Exercise details: Begin at the top of the records and copy each line exactly. The line containing "(s.causeGone k b).quiet = s.quiet := by" is the last one to include.
:: Provided data ::
-- ==== Sys2Proof/Laws/Reports.lean ====
section
/-!
SUPPORT. What the reports of a step touch: occurrences of sources, audit entries, the twin's answer to an escalation and the
pins leave the quiet state alone, and which bits of EV_STATUS they set.
-/
namespace Sys2Proof.Machine

/-! ### The quiet state -/

@[simp] theorem State.quiet_stage (s : State) (e : Entry) : (s.stage e).quiet = s.quiet := by
  unfold State.stage; split <;> rfl

@[simp] theorem State.quiet_occur (s : State) (c : Src) (a b : Bool) : (s.occur c a b).quiet = s.quiet := by
  unfold State.occur
  split
  · dsimp only
    split
    · rfl
    · rw [State.quiet_stage]; rfl
  · rfl

@[simp] theorem State.quiet_noteOverflow (s t : State) : (s.noteOverflow t).quiet = t.quiet := by
  unfold State.noteOverflow; split <;> simp

@[simp] theorem State.quiet_log (s : State) (e : Entry) : (s.log e).quiet = s.quiet := by simp [State.log]

@[simp] theorem State.quiet_raise (s : State) (k b : Nat) : (s.raise k b).quiet = s.quiet := by simp [State.raise]

@[simp] theorem State.quiet_raiseHeld (s : State) (k b : Nat) : (s.raiseHeld k b).quiet = s.quiet := by
  simp [State.raiseHeld]

@[simp] theorem State.quiet_raiseIf (s : State) (p : Bool) (k b : Nat) : (s.raiseIf p k b).quiet = s.quiet := by
  unfold State.raiseIf; split <;> simp

@[simp] theorem State.quiet_causeGone (s : State) (k b : Nat) : (s.causeGone k b).quiet = s.quiet := by
  unfold State.causeGone; split <;> rfl

@[simp] theorem State.quiet_raiseLevel (s : State) (p : Bool) (k b : Nat) : (s.raiseLevel p k b).quiet = s.quiet := by
  unfold State.raiseLevel
  split
  · split
    · split <;> simp
    · simp
  · rfl

@[simp] theorem State.quiet_sendG (s : State) (f : GFrame) : (s.sendG f).quiet = s.quiet := by
  unfold State.sendG; split <;> rfl

@[simp] theorem State.quiet_startSwap (s : State) (r : Word) (h : Bool) (p : Option Port) :
    (s.startSwap r h p).quiet = s.quiet := by
  unfold State.startSwap; rw [State.quiet_sendG]; rfl

@[simp] theorem State.quiet_setEpoch (s : State) (e : Half) : (s.setEpoch e).quiet = s.quiet := by
  unfold State.setEpoch; split <;> rfl

@[simp] theorem State.quiet_twin (s : State) (x : Twin) : ({ s with twin := x } : State).quiet = s.quiet := rfl

@[simp] theorem State.quiet_released (s : State) (b : Bool) :
    ({ s with sluice := { s.sluice with released := b } } : State).quiet = s.quiet := rfl

@[simp] theorem State.quiet_enter (s : State) (t : TwinState) (e : Half) : (s.enter t e).quiet = s.quiet := by
  unfold State.enter
  extract_lets old oldEpoch s1 w s2 a s3 s4 s5 s6 s7 u s8 leaves
  have h2 : s2.quiet = s.quiet := (State.quiet_twin _ _).trans (State.quiet_setEpoch _ _)
  have h4 : s4.quiet = s.quiet := (State.quiet_raiseIf _ _ _ _).trans ((State.quiet_log _ _).trans h2)
  have h5 : s5.quiet = s.quiet := by
    show (if _ then _ else _ : State).quiet = _
    split
    · exact (State.quiet_raiseHeld _ _ _).trans h4
    · exact h4
  have h6 : s6.quiet = s.quiet := by
    show (if _ then _ else _ : State).quiet = _
    split
    · exact (State.quiet_raiseHeld _ _ _).trans h5
    · exact h5
  have h7 : s7.quiet = s.quiet := by
    show (if _ then _ else _ : State).quiet = _
    split
    · exact (State.quiet_raise _ _ _).trans h6
    · exact h6
  have h8 : s8.quiet = s.quiet := by
    show (if _ then _ else _ : State).quiet = _
    split
    · exact (State.quiet_raise _ _ _).trans ((State.quiet_released _ _).trans h7)
    · split
      · exact (State.quiet_released _ _).trans h7
      · exact h7
  exact (State.quiet_twin _ _).trans h8

@[simp] theorem State.quiet_fence (s : State) : s.fence.quiet = s.quiet := by
  unfold State.fence; split <;> simp

@[simp] theorem State.quiet_escalateNow (s : State) : s.escalateNow.quiet = s.quiet := by
  unfold State.escalateNow
  split
  · split <;> simp
  · simp
  · simp
  · rfl

@[simp] theorem State.quiet_sendMirrors (s : State) : s.sendMirrors.quiet = s.quiet := by
  unfold State.sendMirrors
  split
  · split
    · rw [State.quiet_sendG]
      simp only [State.fillSlot, State.setSlot, State.setChan, State.quiet, upd]
      congr 2
      · exact (Vector.set_set ..).trans (Vector.set_set ..)
      · exact List.append_nil _
    · rfl
  · rfl

@[simp] theorem State.quiet_refreshCauses (s : State) : s.refreshCauses.quiet = s.quiet := by
  unfold State.refreshCauses
  suffices h : ∀ (l : List (Nat × Nat × (Unit → Bool))) (t : State),
      (l.foldl (fun s c => s.causeGone c.1 c.2.1) t).quiet = t.quiet from
    h _ _
  intro l
  induction l with
  | nil => intro t; rfl
  | cons c l ih =>
    intro t
    rw [List.foldl_cons, ih]
    simp

@[simp] theorem State.quiet_noteCauses (s : State) : s.noteCauses.quiet = s.quiet := rfl

@[simp] theorem State.quiet_drivePins (s : State) : s.drivePins.quiet = s.quiet := rfl

@[simp] theorem State.quiet_pending (s : State) (q : List Instr) : ({ s with pending := q } : State).quiet = s.quiet := rfl

/-- What every step ends with leaves the quiet state alone. -/
@[simp] theorem State.quiet_settle (s : State) (q : List Instr) : (s.settle q).quiet = s.quiet := by
  unfold State.settle
  refine (State.quiet_pending _ _).trans ((State.quiet_drivePins _).trans ((State.quiet_noteCauses _).trans
    ((State.quiet_refreshCauses _).trans ((State.quiet_sendMirrors _).trans ?_))))
  split
  · exact State.quiet_escalateNow s
  · rfl

/-! ### The bits of EV_STATUS -/

/-- A list of one source contains that source. -/
theorem contains_one (K B k b : Nat) : [(K, B)].contains (k, b) = decide (K = k ∧ B = b) := by
  rw [List.contains_cons, List.contains_nil, Bool.or_false, Bool.eq_iff_iff, beq_iff_eq, decide_eq_true_eq, Prod.mk.injEq]
  exact ⟨fun h => ⟨h.1.symm, h.2.symm⟩, fun h => ⟨h.1.symm, h.2.symm⟩⟩

/-- A source that reports on the step is none of the others. -/
theorem contains_report (K B k b : Nat) (h : reportSource K B = true) (hr : reportSource k b = false) :
    [(K, B)].contains (k, b) = false := by
  rw [contains_one, decide_eq_false_iff_not]
  rintro ⟨rfl, rfl⟩
  rw [h] at hr; exact Bool.noConfusion hr

/-- Equal blocks have equal bits. -/
theorem State.statusBit_congr {s t : State} (h : t.ev.blocks = s.ev.blocks) (k : Fin 53) (b : Nat) :
    t.statusBit k b = s.statusBit k b := by unfold State.statusBit; rw [h]

/-- A bit that is the same on both branches. -/
theorem State.statusBit_ite {p : Prop} [Decidable p] {x y : State} {k : Fin 53} {b : Nat} {v : Bool}
    (hx : x.statusBit k b = v) (hy : y.statusBit k b = v) : (if p then x else y).statusBit k b = v := by
  split <;> assumption

@[simp] theorem State.statusBit_stage (s : State) (e : Entry) (k : Fin 53) (b : Nat) :
    (s.stage e).statusBit k b = s.statusBit k b := by
  unfold State.stage; split <;> rfl

/-- R472: an occurrence sets its bit and no other. -/
theorem State.statusBit_occur (s : State) (c : Src) (x y : Bool) (k : Fin 53) (b : Nat) (hb : c.bit < 32) :
    (s.occur c x y).statusBit k b = (s.statusBit k b || decide (c.block = k.val ∧ c.bit = b)) := by
  have key : ∀ w : Word, (w ||| 1#32 <<< c.bit).getLsbD b = (w.getLsbD b || decide (c.bit = b)) := by
    intro w
    rw [BitVec.getLsbD_or]
    congr 1
    rw [BitVec.getLsbD_shiftLeft]
    by_cases h : c.bit = b
    · subst h; simp [hb]
    · simp only [h, decide_false]
      by_cases h2 : b < c.bit
      · simp [h2]
      · have : 1 ≤ b - c.bit := by omega
        have h3 : (1#32).getLsbD (b - c.bit) = false := by
          simp [BitVec.getLsbD_one]; omega
        simp [h3]
  unfold State.occur
  split
  · next h =>
    have hset : ∀ (f : EvBlock), (s.ev.blocks.set c.block f h)[k] = if c.block = k.val then f else s.ev.blocks[k] := by
      intro f
      simp [Vector.getElem_set]
    have main : ∀ f : EvBlock, f.status = s.ev.blocks[(⟨c.block, h⟩ : Fin 53)].status ||| 1#32 <<< c.bit →
        ((s.ev.blocks.set c.block f h)[k]).status.getLsbD b =
          (s.statusBit k b || decide (c.block = k.val ∧ c.bit = b)) := by
      intro f hf
      rw [hset]
      by_cases hk : c.block = k.val
      · rw [if_pos hk, hf, key]
        have e : s.ev.blocks[(⟨c.block, h⟩ : Fin 53)] = s.ev.blocks[k] := by
          congr 1; exact Fin.ext hk
        rw [e]
        simp only [hk, true_and, State.statusBit]
      · rw [if_neg hk]; simp [State.statusBit, hk]
    dsimp only
    split
    · exact main _ rfl
    · rw [State.statusBit_stage]; exact main _ rfl
  · next h =>
    have : c.block ≠ k.val := by have := k.isLt; omega
    simp [this]

/-- An audit entry sets at most LOG_OVERFLOW. -/
theorem State.statusBit_noteOverflow (s t : State) (k : Fin 53) (b : Nat) (hr : reportSource k.val b = false) :
    (s.noteOverflow t).statusBit k b = t.statusBit k b := by
  unfold State.noteOverflow
  split
  · rw [State.statusBit_occur _ _ _ _ _ _ (by decide)]
    have : ¬(52 = k.val ∧ 4 = b) := by
      rintro ⟨h1, h2⟩
      rw [← h1, ← h2] at hr
      exact absurd hr (by decide)
    simp [this]
  · rfl

/-! ### What becomes set -/

/-- Nothing becomes set where the event blocks stay. -/
theorem newlySet_of_eq {s t : State} (h : t.ev.blocks = s.ev.blocks) : newlySet s t [] := by
  intro k b _; rw [State.statusBit_congr h]; simp

/-- What becomes set in two stretches. -/
theorem newlySet.trans {s t u : State} {l m : List (Nat × Nat)} (h : newlySet s t l) (h' : newlySet t u m) :
    newlySet s u (l ++ m) := by
  intro k b hr
  rw [h' k b hr, h k b hr, Bool.or_assoc]
  congr 1
  simp

theorem newlySet_log (s : State) (e : Entry) : newlySet s (s.log e) [] := by
  intro k b hr
  rw [State.log, State.statusBit_noteOverflow _ _ _ _ hr]; simp

/-- R472: a source that occurs becomes set, and nothing else. -/
theorem newlySet_raise (s : State) (K B : Nat) (hB : B < 32) : newlySet s (s.raise K B) [(K, B)] := by
  intro k b hr
  rw [State.raise, State.statusBit_noteOverflow _ _ _ _ hr, State.statusBit_occur _ _ _ _ _ _ hB, contains_one]

/-- R472: a source that occurs with a held cause becomes set, and nothing else. -/
theorem newlySet_raiseHeld (s : State) (K B : Nat) (hB : B < 32) : newlySet s (s.raiseHeld K B) [(K, B)] := by
  intro k b hr
  rw [State.raiseHeld, State.statusBit_noteOverflow _ _ _ _ hr, State.statusBit_occur _ _ _ _ _ _ hB, contains_one]

theorem newlySet_raiseIf (s : State) (p : Bool) (K B : Nat) (hB : B < 32) :
    newlySet s (s.raiseIf p K B) (if p then [(K, B)] else []) := by
  unfold State.raiseIf
  split
  · exact newlySet_raise s K B hB
  · exact newlySet_of_eq rfl

/-- The end of a cause clears no bit. -/
theorem newlySet_causeGone (s : State) (K B : Nat) : newlySet s (s.causeGone K B) [] := by
  intro k b _
  simp only [List.contains_nil, Bool.or_false]
  unfold State.causeGone
  split
  · unfold State.statusBit
    simp only [upd]
    rw [Fin.getElem_fin, Vector.getElem_set]
    split
    · next h => simp [← h]
    · rfl
  · rfl

theorem newlySet.of_eq_list {s t : State} {l m : List (Nat × Nat)} (h : newlySet s t l) (e : l = m) : newlySet s t m :=
  e ▸ h

/-- A twin state is entered: only sources that report on the step are set. -/
theorem newlySet_enter (s : State) (t : TwinState) (e : Half) : newlySet s (s.enter t e) [] := by
  intro k b hr
  simp only [List.contains_nil, Bool.or_false]
  have raiseR : ∀ (x : State) (K B : Nat), B < 32 → reportSource K B = true →
      (x.raise K B).statusBit k b = x.statusBit k b := by
    intro x K B hB hR
    rw [newlySet_raise x K B hB k b hr, contains_report K B k.val b hR hr, Bool.or_false]
  have heldR : ∀ (x : State) (K B : Nat), B < 32 → reportSource K B = true →
      (x.raiseHeld K B).statusBit k b = x.statusBit k b := by
    intro x K B hB hR
    rw [newlySet_raiseHeld x K B hB k b hr, contains_report K B k.val b hR hr, Bool.or_false]
  unfold State.enter
  extract_lets old oldEpoch s1 w s2 a s3 s4 s5 s6 s7 u s8 leaves
  have h1 : s1.statusBit k b = s.statusBit k b := by
    show (s.setEpoch e).statusBit k b = _
    unfold State.setEpoch; split <;> exact State.statusBit_congr rfl k b
  have h2 : s2.statusBit k b = s.statusBit k b := (State.statusBit_congr rfl k b).trans h1
  have h3 : s3.statusBit k b = s.statusBit k b := by
    show (s2.log _).statusBit k b = _
    rw [newlySet_log s2 _ k b hr]; simpa using h2
  have h4 : s4.statusBit k b = s.statusBit k b := by
    show (s3.raiseIf _ 49 0).statusBit k b = _
    unfold State.raiseIf
    exact State.statusBit_ite ((raiseR s3 49 0 (by decide) (by decide)).trans h3) h3
  have h5 : s5.statusBit k b = s.statusBit k b :=
    State.statusBit_ite ((heldR s4 49 10 (by decide) (by decide)).trans h4) h4
  have h6 : s6.statusBit k b = s.statusBit k b :=
    State.statusBit_ite ((heldR s5 49 30 (by decide) (by decide)).trans h5) h5
  have h7 : s7.statusBit k b = s.statusBit k b :=
    State.statusBit_ite ((raiseR s6 49 23 (by decide) (by decide)).trans h6) h6
  have h8 : s8.statusBit k b = s.statusBit k b :=
    State.statusBit_ite ((raiseR _ 50 23 (by decide) (by decide)).trans ((State.statusBit_congr rfl k b).trans h7))
      (State.statusBit_ite ((State.statusBit_congr rfl k b).trans h7) h7)
  exact (State.statusBit_congr rfl k b).trans h8

theorem newlySet_escalateNow (s : State) : newlySet s s.escalateNow [] := by
  unfold State.escalateNow
  split
  · split
    · unfold State.startSwap State.sendG
      split <;> exact newlySet_of_eq rfl
    · exact newlySet_of_eq rfl
  · unfold State.fence
    split
    · exact newlySet_enter _ _ _
    · exact newlySet_enter _ _ _
    · exact newlySet_of_eq rfl
  · unfold State.fence
    split
    · exact newlySet_enter _ _ _
    · exact newlySet_enter _ _ _
    · exact newlySet_of_eq rfl
  · exact newlySet_of_eq rfl

theorem newlySet_sendMirrors (s : State) : newlySet s s.sendMirrors [] := by
  apply newlySet_of_eq
  unfold State.sendMirrors
  split
  · split
    · dsimp only
      unfold State.sendG
      split <;> rfl
    · rfl
  · rfl

theorem newlySet_refreshCauses (s : State) : newlySet s s.refreshCauses [] := by
  unfold State.refreshCauses
  suffices h : ∀ (l : List (Nat × Nat × (Unit → Bool))) (t : State),
      newlySet t (l.foldl (fun s c => s.causeGone c.1 c.2.1) t) [] from
    h _ _
  intro l
  induction l with
  | nil => intro t; exact newlySet_of_eq rfl
  | cons c l ih =>
    intro t
    rw [List.foldl_cons]
    exact newlySet.trans (l := []) (newlySet_causeGone _ _ _) (ih _)

theorem newlySet_tail (s : State) (q : List Instr) :
    newlySet s { s.noteCauses.drivePins with pending := q } [] :=
  newlySet_of_eq rfl

theorem newlySet_escalation (s : State) : newlySet s (if s.ev.escalate then s.escalateNow else s) [] := by
  split
  · exact newlySet_escalateNow s
  · exact newlySet_of_eq rfl

/-- What every step ends with sets only sources that report on the step. -/
theorem newlySet_settle (s : State) (q : List Instr) : newlySet s (s.settle q) [] := by
  unfold State.settle
  exact (((newlySet_escalation s).trans (newlySet_sendMirrors _)).trans (newlySet_refreshCauses _)).trans
    (newlySet_tail _ q)

end Sys2Proof.Machine
end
:::
Exercise output:
-- ==== Sys2Proof/Laws/Reports.lean ====
section
/-!
SUPPORT. What the reports of a step touch: occurrences of sources, audit entries, the twin's answer to an escalation and the
pins leave the quiet state alone, and which bits of EV_STATUS they set.
-/
namespace Sys2Proof.Machine

/-! ### The quiet state -/

@[simp] theorem State.quiet_stage (s : State) (e : Entry) : (s.stage e).quiet = s.quiet := by
  unfold State.stage; split <;> rfl

@[simp] theorem State.quiet_occur (s : State) (c : Src) (a b : Bool) : (s.occur c a b).quiet = s.quiet := by
  unfold State.occur
  split
  · dsimp only
    split
    · rfl
    · rw [State.quiet_stage]; rfl
  · rfl

@[simp] theorem State.quiet_noteOverflow (s t : State) : (s.noteOverflow t).quiet = t.quiet := by
  unfold State.noteOverflow; split <;> simp

@[simp] theorem State.quiet_log (s : State) (e : Entry) : (s.log e).quiet = s.quiet := by simp [State.log]

@[simp] theorem State.quiet_raise (s : State) (k b : Nat) : (s.raise k b).quiet = s.quiet := by simp [State.raise]

@[simp] theorem State.quiet_raiseHeld (s : State) (k b : Nat) : (s.raiseHeld k b).quiet = s.quiet := by
  simp [State.raiseHeld]

@[simp] theorem State.quiet_raiseIf (s : State) (p : Bool) (k b : Nat) : (s.raiseIf p k b).quiet = s.quiet := by
  unfold State.raiseIf; split <;> simp

@[simp] theorem State.quiet_causeGone (s : State) (k b : Nat) : (s.causeGone k b).quiet = s.quiet := by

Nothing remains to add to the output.